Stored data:
◇ ◇ ◇ ◇ ◇ ◇ ◇
/-- REFILL_TICK: resets first, and then refills (R347, R348). -/
def refill (s : State) (w : WytheIx) : State :=
  let due := (s.wy w).press.shaperDue
  let mdue := (s.wy w).press.meterDue
  let s0 := s.updPress w (fun x => { x with shaperDue := [], meterDue := [] })
  let s1 := s0.each due (fun s e => s.shaperReset w (e.1 / 17) (e.1 % 17) e.2.1)
  let s2 := s1.each mdue (fun s e =>
    let k := s.meterCfg w e.1
    let full := fun (m : Meter) => { m with tc := cbsUnits (fld k.cbs 24 0), te := cbsUnits k.ebs, tcRem := 0, teRem := 0 }
    s.updPress w (fun x => { x with meters := kupd {} x.meters e.1 full }))
  let s3 := s2.each (List.range 408) (fun s i => if (sfind due i).isSome then s else s.shaperRefill w (i / 17) (i % 17))
  s3.each ((s3.wy w).press.meters.map (·.1)) (fun s m =>
    if (sfind mdue m).isSome then s
    else s.updPress w (fun x => { x with meters := sins x.meters m (meterRefill (s.meterCfg w m) (kget {} x.meters m)) }))

/-! Starting a frame (R345–R347). -/

/-- The head of a class's queue waits for its frame's end: in PLUMB no frame is cut through, one admitted in another mode neither (R359). -/
def headWaits (s : State) (w : WytheIx) (p c : Nat) : Bool :=
  (s.wy w).mode == .plumb && ((s.queueOf w false p c).head?.any (fun h => h.early.isSome))
/-- Is class `c` of port `p` eligible at `t` (R345)? -/
def eligible (s : State) (w : WytheIx) (p c t : Nat) : Bool :=
  !(s.queueOf w false p c).isEmpty && !s.headWaits w p c && s.gatePass w p c t && s.shaperOk w p c && s.shaperOk w p (8 + c) && s.shaperOk w p 16

/-- CLASS_CFG of a class. A queue serves copies of two formes after a lock-up, and the manual does not say whose BAND and QUANTUM hold
then: DESIGN CHOICE, those of the active forme (log 11). -/
def classCfg (s : State) (w : WytheIx) (p c : Nat) : W32 := s.stActive (pgPress w p + 0x120 + 4 * c)
def quantum (s : State) (w : WytheIx) (p c : Nat) : Int := (64 * fld (s.classCfg w p c) 11 0 : Nat)

/-- Deficit round-robin within a band over its eligible classes (R346). -/
def drr (s : State) (w : WytheIx) (p b : Nat) (e : List Nat) : Nat × State :=
  let s1 :=
    if e.any (fun c => decide (0 < s.deficit w p c)) then s
    else
      let need := fun c => ((-(s.deficit w p c)) / s.quantum w p c + 1).toNat
      let k := (e.map need).foldl min (need (e.headD 0))
      s.each e (fun s c => s.setDeficit w p c (min (s.deficit w p c + k * s.quantum w p c) (s.quantum w p c)))
  let ptr := kget 0 (s1.wy w).press.ptr (8 * p + b)
  let order := ((List.range 8).map (fun i => (ptr + i) % 8)).filter (fun c => e.contains c)
  let c := (order.find? (fun c => decide (0 < s1.deficit w p c))).getD (e.headD 0)
  (c, s1.updPress w (fun x => { x with ptr := sins x.ptr (8 * p + b) c }))

/-- The class of port `p` that starts at `t` (R346); in PLUMB strict priority by class (R359). -/
def selectClass (s : State) (w : WytheIx) (p t : Nat) : Option Nat × State :=
  let el := (List.range 8).filter (fun c => s.eligible w p c t)
  if (s.wy w).mode = .plumb then ((el.reverse).head?, s)
  else
    let band := fun c => fld (s.classCfg w p c) 30 28
    match el with
    | [] => (none, s)
    | c0 :: _ =>
      let b := (el.map band).foldl max (band c0)
      let (c, s1) := s.drr w p b (el.filter (fun c => band c == b))
      (some c, s1)

/-- Debit a frame's length from its shapers and deficit; an empty queue's deficit is 0 (R346, R347). -/
def debit (s : State) (w : WytheIx) (p c l : Nat) : State :=
  let s1 := ((s.shaperDebit w p l c).shaperDebit w p l (8 + c)).shaperDebit w p l 16
  if (s1.queueOf w false p c).isEmpty then s1.setDeficit w p c 0 else s1.setDeficit w p c (s1.deficit w p c - (l : Nat))

/-- The first of a list's elements that equals `a` gives way to `b`. -/
def replaceFirst (a b : Copy) (l : List Copy) : List Copy := l.takeWhile (· != a) ++ ((l.dropWhile (· != a)).drop 1).cons b

/-- FRAME_START: the head copy of the selected class starts; while the link is down the MAC discards it at once (R407, R408). A copy
that is cut through is debited when its frame has ended, a discarded one too (R347, R357). -/
def startFrame (s : State) (w : WytheIx) (p : Nat) : State :=
  let t := s.gptp w
  if (s.wy w).outputsClosed ∨ !s.enabled (pgPress w p) ∨ (sfind (s.wy w).press.sending p).isSome ∨ s.tamperClosed w p
    ∨ ((s.wy w).mode = .plumb ∧ t % 8 ≠ 0) then s
  else
    let (sel, s1) := s.selectClass w p t
    match sel with
    | none => s
    | some c =>
      match s1.queueOf w false p c with
      | [] => s
      | h :: _ =>
        if (s1.port w p).up && s1.enabled (pgPort w p) then
          let h' := { h with started := true }
          let delay := signed 16 (fld (s1.stActive (pgPort w p + 0x104)) 15 0)
          let s2 := s1.updPress w (fun x => { x with
            store := replaceFirst h h' x.store
            sending := sins x.sending p ⟨h', false, h.cut, ((t : Int) + delay).toNat⟩ })
          if h.cut then (s2.count (pgPressMain w + 0x50) 1).onlyIf (s2.queueOf w false p c).isEmpty (fun s => s.setDeficit w p c 0)
          else s2.debit w p c h.len
        else
          let s2 := s1.updPress w (fun x => { x with store := x.store.erase h, debts := if h.cut then x.debts ++ [h] else x.debts })
          let s3 := if h.cut then (s2.count (pgPressMain w + 0x50) 1).queueLeft w h else s2.debit w p c h.len
          s3.dropCopy w h .portDown none

/-- The bytes a copy's segments name, in order (R268). -/
def segBytes (s : State) (w : WytheIx) (c : Copy) : Bytes := c.segs.flatMap (fun g => s.bufBytes w g.handle g.off g.len)

/-- A gPTP event message (R420): messageType, domainNumber and sequenceId. -/
def gptpEvent (d : Bytes) : Option (Nat × Nat × Nat) :=
  let at0 := if beAt d 12 2 = 0x88F7 then some 14 else if beAt d 12 2 = 0x8100 ∧ beAt d 16 2 = 0x88F7 then some 18 else none
  match at0 with
  | none => none
  | some o =>
    let b := beAt d o 1
    if b / 16 = 1 ∧ b % 16 ≤ 3 then some (b % 16, beAt d (o + 4) 1, beAt d (o + 30) 2) else none

/-- A gPTP event message's egress timestamp enters the port's FIFO of 16, or is lost (R420). -/
def stampTx (s : State) (w : WytheIx) (p : Nat) (d : Bytes) (t : Nat) : State :=
  match gptpEvent d with
  | none => s
  | some (m, dom, q) =>
    if (s.port w p).txts.length < 16 then s.updPort w p (fun k => { k with txts := k.txts ++ [⟨t, m, dom, q⟩] })
    else ((s.updPort w p (fun k => { k with txtsOverflow := true })).count (pgPort w p + 0x90) 1).raiseBit (pgPort w p) 1

/-- Add a frame to a direction of the bandwidth window (R409). -/
def bwAdd (b : BwDir) (n : Nat) : BwDir := { b with bytes := b.bytes + n, frames := b.frames + 1 }

/-- The FCS the MAC appends, least significant byte first as IEEE 802.3 sends it. -/
def fcsBytes (d : Bytes) : Bytes := toLe 4 (crc32 d)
◇ ◇ ◇ ◇ ◇ ◇ ◇
▶ [Exercise instructions]:
Retype the records above, but only those lines that fall between the line containing "neither (R359). -/" and the line containing "def headWaits (s", with both of those lines included, exactly as written.

▶ [Response box]:
/-- The head of a class's queue waits for its frame's end: in PLUMB no frame is cut through, one admitted in another mode neither (R359). -/
def headWaits (s : State) (w : WytheIx) (p c : Nat) : Bool :=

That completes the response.